「パーセプション」とは、消費者が商品やサービスを捉える「認識」を指す。その認識を、マーケティングによって意図的に変化させるのが「パーセプションチェンジ」だ。連載の第2回では、アクションカメラ「GoPro」の成功例からパーセプションチェンジの重要性をさらに掘り下げてみよう。
現代は、「買う理由が欠如した時代」だと筆者は思う。情報と消費が飽和する時代には、商品そのものの差異化はおのずと難しくなる。「物欲」のありかたも変わる。生活者の可処分時間の取り合いが激化し、競合は同一カテゴリー内のライバルだとも限らない。例えば、メーカーや小売りにとって、スマートフォンのゲームやSNSも可処分時間を奪い合う競合と考えられるかもしれない。だから、商品やサービスそのものよりも「買う理由」の方が重要になっている。
読者の皆さんは、「マインドシェア」という考え方はご承知だろうか。特定のブランドや商品が、消費者の心の中でどの程度好ましい位置を得られているかを表す比率だ。
「市場シェア」とは異なる基準として、マーケティングの基礎的な要素である。しかし、今注視すべきは商品のマインドシェアではなく、むしろ、買う理由のマインドシェアだ。消費者の中で、特定商品やカテゴリーの「必要性の占有率」はいかほどなのか。そして、それを決定する大きな要因こそが、パーセプションなのだ。
「良いXX」の定義を変える、属性順位転換
ところで、私たちがあるカテゴリーに対して抱いている認識として、「良い商品」の定義がある。例えば、「良いクルマと言えば、エコカー」というのはその一例。そして、この良い商品の定義は時代と共に移り変わる。自動車を例にとって見てみよう。
1980年代は「良いクルマ」といえば、トヨタ自動車のソアラや日産自動車のシルビアといったクーペが主流だった。それが90年代に入ると、トヨタのクラウンや日産のシーマなど、ラグジュアリーで乗り心地の良い自動車が、良いクルマを代表し始める。

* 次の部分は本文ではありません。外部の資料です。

-- ==== Sys2Proof/Machine/Faults.lean ====
section
/-! DEFINITION. How the runtime resolves translation faults (R321, R322), and the fences of the harts (R317, R318). -/

namespace Sys2Proof.Machine

/-- The units that wait for the key of a record of die `d`: what each does on a resolve. -/
structure Waiters where
  trains : List Train
  gathers : List Nat
  /-- Clusters with held sets: the lowest of their slots, the thread that faulted there, and its address (R255). -/
  sets : List (Nat × Nat × Nat × W64)

/-- Who waits for key `k` of die `d` (R319). -/
def waitersOf (s : State) (d : Nat) (k : W64) (window : Bool) : Waiters :=
  { trains := s.trains.filter (fun t => decide (t.die = d) && !t.dead && decide (t.wait = some (k, window)))
    gathers := (upTo 8).filter (fun c => !window && (match (eng s d (1 + c)).win with
      | some w => decide (w.wait = some k)
      | none => false))
    sets := (upTo 8).filterMap (fun c => if window then none
      else (s.calls.find? (fun x => decide (x.die = d) && decide (x.cluster = c) && !x.ended
        && x.heldSlots.any (fun h => decide (h.2.1 = k)))).bind (fun x =>
          (((x.heldSlots.filter (fun h => decide (h.2.1 = k))).argmin (fun h => h.1)).map (fun h => (c, h.1, h.2.2))))) }

/-- A gather or scatter no longer waits for a record: it walks again. -/
def gatherRelease (s : State) (d c : Nat) : State :=
  winWalk (setEng s d (1 + c) (fun e => { e with win := e.win.map (fun w => { w with wait := none }) })) d c

/-- The sets held on key `k` are held no longer (R256). -/
def setsRelease (s : State) (d c : Nat) (k : W64) : State :=
  updCall s d c (fun x => { x with heldSlots := x.heldSlots.filter (fun h => !decide (h.2.1 = k)) })

/-- A write that resolves nothing (R321). -/
def resolveIgnored (s : State) (d : Nat) : State := tuEvent s d 2

/-- TU_RESOLVE with RETRY: the record is free, and every waiter walks again (R321). -/
def resolveRetry (s : State) (d i : Nat) : State :=
  if recValid s d i then
    let k := rd s (recKey d i 0)
    let window := rdB s (recKey d i 1) 7
    let va := (rd s (recKey d i 3)).toNat
    let w := waitersOf s d k window
    let s := freeRec s d i
    let s := w.gathers.foldl (fun s c => gatherRelease s d c) s
    let s := w.sets.foldl (fun s c => setsRelease s d c.1 k) s
    w.trains.foldl (fun s t => trainRetry s t va) s
  else resolveIgnored s d

/-- TU_RESOLVE with FATAL: the record is free, and every waiter takes its fatal consequence: a train under R86, a
gather under R223, a set-mode call killed with cause PAGE under R256 (R321). -/
def resolveFatal (s : State) (d i : Nat) : State :=
  if recValid s d i then
    let k := rd s (recKey d i 0)
    let window := rdB s (recKey d i 1) 7
    let va := rd s (recKey d i 3)
    let w := waitersOf s d k window
    let s := freeRec s d i
    let s := w.sets.foldl (fun s c =>
      match openCall s d c.1 with
      | some call => smKillAt s d c.1 call c.2.1 c.2.2.1 killPage (some c.2.2.2)
      | none => s) s
    let s := w.trains.foldl (fun s t => trainFatal s t va) s
    w.gathers.foldl (fun s _ => failJob s stFault) s
  else resolveIgnored s d

/-- TU_RESOLVE_RETRY (R321). -/
def execTuResolveRetry (d : ADie) (i : BitVec 10) (s : State) : Host.Outcome State Fault Refusal :=
  .next (resolveRetry s d i.toNat)

/-- TU_RESOLVE_FATAL (R321). -/
def execTuResolveFatal (d : ADie) (i : BitVec 10) (s : State) : Host.Outcome State Fault Refusal :=
  .next (resolveFatal s d i.toNat)

/-! ### Fences (R317, R318) -/

/-- The ASID of the job as die `d` has it (R313). -/
def jobAsid (s : State) (d : Nat) : BitVec 16 := BitVec.ofNat 16 (rdF s (tu d 0) 44 16)

/-- A TLB entry that rs1, rs2 and the G bit of a fence select, as the RISC-V privileged architecture says (PRESUMED,
entry 8): an ASID spares global entries. -/
def fenceHits (s : State) (va : Option W64) (asid : Option (BitVec 16)) (e : TlbEntry) : Bool :=
  (match va with
    | some a => decide (e.base ≤ a.toNat) && decide (a.toNat < e.base + e.size)
    | none => true)
  && (match asid with
    | some n => !e.global && decide (n = jobAsid s e.die)
    | none => true)

/-- Broadcast a fence: every unit removes what it selects, and owes an acknowledgement (R317, R318). -/
def broadcastFence (s : State) (hart : Nat) (va : Option W64) (asid : Option (BitVec 16)) : State :=
  let gone := s.trans.tlb.filter (fenceHits s va asid)
  let f : Fence := { id := s.trans.nextFence, hart := hart, va := va, asid := asid, pendingDies := 0xFF
                     removed := gone.map (fun e => (e.die, e.base, e.size)) }
  let s := { s with trans := { s.trans with tlb := s.trans.tlb.filter (fun e => !fenceHits s va asid e)
                                            fences := s.trans.fences ++ [f], nextFence := s.trans.nextFence + 1 } }
  (upTo 8).foldl (fun s d => wrB s (tu d 8) 11 true) s

/-- A hart's wait for fences; a wait for nothing has ended. -/
def hartWaits (s : State) (hart : Nat) (ids : List Nat) : State :=
  if ids.isEmpty then s else { s with trans := { s.trans with waiting := s.trans.waiting ++ [(hart, ids)] } }

/-- SFENCE.VMA (R317, R318): broadcast; it retires after every acknowledgement. A hart that waits issues nothing. -/
def execSfenceVma (hart : Fin 144) (va : Option W64) (asid : Option (BitVec 16)) (s : State) :
    Host.Outcome State Fault Refusal :=
  .next (if s.trans.waiting.any (fun w => decide (w.1 = hart.val)) then s
  else
    let n := s.trans.nextFence
    hartWaits (broadcastFence s hart.val va asid) hart.val [n])

/-- SINVAL.VMA (R317, R318): broadcast; it retires without waiting. -/
def execSinvalVma (hart : Fin 144) (va : Option W64) (asid : Option (BitVec 16)) (s : State) :
    Host.Outcome State Fault Refusal :=
  .next (if s.trans.waiting.any (fun w => decide (w.1 = hart.val)) then s else broadcastFence s hart.val va asid)

/-- SFENCE.INVAL.IR (R318): it retires after every unit has acknowledged every earlier SINVAL.VMA of its hart. -/
def execSfenceInvalIr (hart : Fin 144) (s : State) : Host.Outcome State Fault Refusal :=
  .next (if s.trans.waiting.any (fun w => decide (w.1 = hart.val)) then s
  else hartWaits s hart.val ((s.trans.fences.filter (fun f => decide (f.hart = hart.val))).map Fence.id))

/-- A stream-cache entry of die `d` that a fence covers: its page was removed, or the fence names it (R215, R318). -/
def fenceCovers (s : State) (d : Nat) (f : Fence) (page : Nat) : Bool :=
  let a := page * 4096
  let kept := f.asid.isSome && s.trans.tlb.any (fun e => decide (e.die = d) && e.global && decide (e.base ≤ a)
    && decide (a < e.base + e.size))
  let named := (match f.va with
      | some v => decide (v.toNat / 4096 = page)
      | none => true)
    && (match f.asid with
      | some n => decide (n = jobAsid s d) && !kept
      | none => true)
  named || f.removed.any (fun r => decide (r.1 = d) && decide (r.2.1 ≤ a) && decide (a < r.2.1 + r.2.2))

/-- FENCE_ACK (R318): the unit's stream-cache entries under the fence are written back and invalid, and it
acknowledges; a hart whose fences are all acknowledged goes on. -/
def execFenceAck (d : ADie) (id : Nat) (s : State) : Host.Outcome State Fault Refusal :=
  .next (match s.trans.fences.find? (fun f => decide (f.id = id) && f.pendingDies.getLsbD d) with
  | none => s
  | some f =>
    let s := (upTo 8).foldl (fun s c =>
      let cl := clIx d c
      let is := (upTo 48).filter (fun i => !decide ((scGet s cl i).valid = 0) && fenceCovers s d f (scGet s cl i).page)
      let s := is.foldl (fun s i => scDrop (scWriteBack s cl i (fun _ => true)) cl i (fun _ => true)) s
      if is.isEmpty then s else scRefresh s cl) s
    let s := inc s (tu d 0x50)
    let fs := (s.trans.fences.map (fun g => if g.id = id then { g with pendingDies := putBit g.pendingDies d false } else g)).filter
      (fun g => !decide (g.pendingDies = 0))
    let waiting := (s.trans.waiting.map (fun w => (w.1, w.2.filter (fun n => fs.any (fun g => decide (g.id = n)))))).filter
      (fun w => !w.2.isEmpty)
    let s := { s with trans := { s.trans with fences := fs, waiting := waiting } }
    wrB s (tu d 8) 11 (fs.any (fun g => g.pendingDies.getLsbD d)))

end Sys2Proof.Machine
end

2000年代からは、ワンボックスカーが台頭。10年代に入ると、トヨタのプリウスや日産のリーフに代表されるエコカーが良いクルマの代表格だ。明らかに、良いクルマに対する社会的合意は、10年周期ぐらいで移り変わっている。これは言葉を変えれば、良い商品の再定義が繰り返されているということになる。
これが、いわゆる「属性の順位転換」と呼ばれるものだ。属性順位転換の提唱者であり、数々の大手企業でブランドマネジャーやCMO(最高マーケティング責任者)の経験を持つ音部大輔氏は、「同じクルマであっても、良いクルマの定義が時代によって違う。その定義こそが具体的な属性。ドライブに行きたいという大きな消費者ニーズは変えにくいが、この属性は変えることができる」と著書の『マーケティングプロフェッショナルの視点』に記している。
つまり、あるパーセプションが生まれることによって、買う理由が変化する。これが属性順位転換の正体だ。この属性順位転換が当てはまるマーケティングの成功事例は、世の中に少なくない。
プロクター・アンド・ギャンブル(P&G)の洗濯用洗剤のアリエールは、パーセプションチェンジを起こすことで、ブランド価値を維持している。従来は「とにかく白く洗い上がる洗剤」を良い洗剤と定義していた。2000年代頃から「除菌ができるのが良い洗剤」という属性に転換させ、新たな市場を創出した。
ベビー用品メーカーのピジョンは、10年代に、「軽い」「ファッショナブル」などが主流だった良いベビーカーの定義に、「安定性」という属性を持ちこみ、市場シェアを5%から20.9%(19年1月期)まで拡大させた。これらは全て、洗剤やベビーカーのカテゴリーにおけるパーセプションチェンジがもたらした勝利だと言える。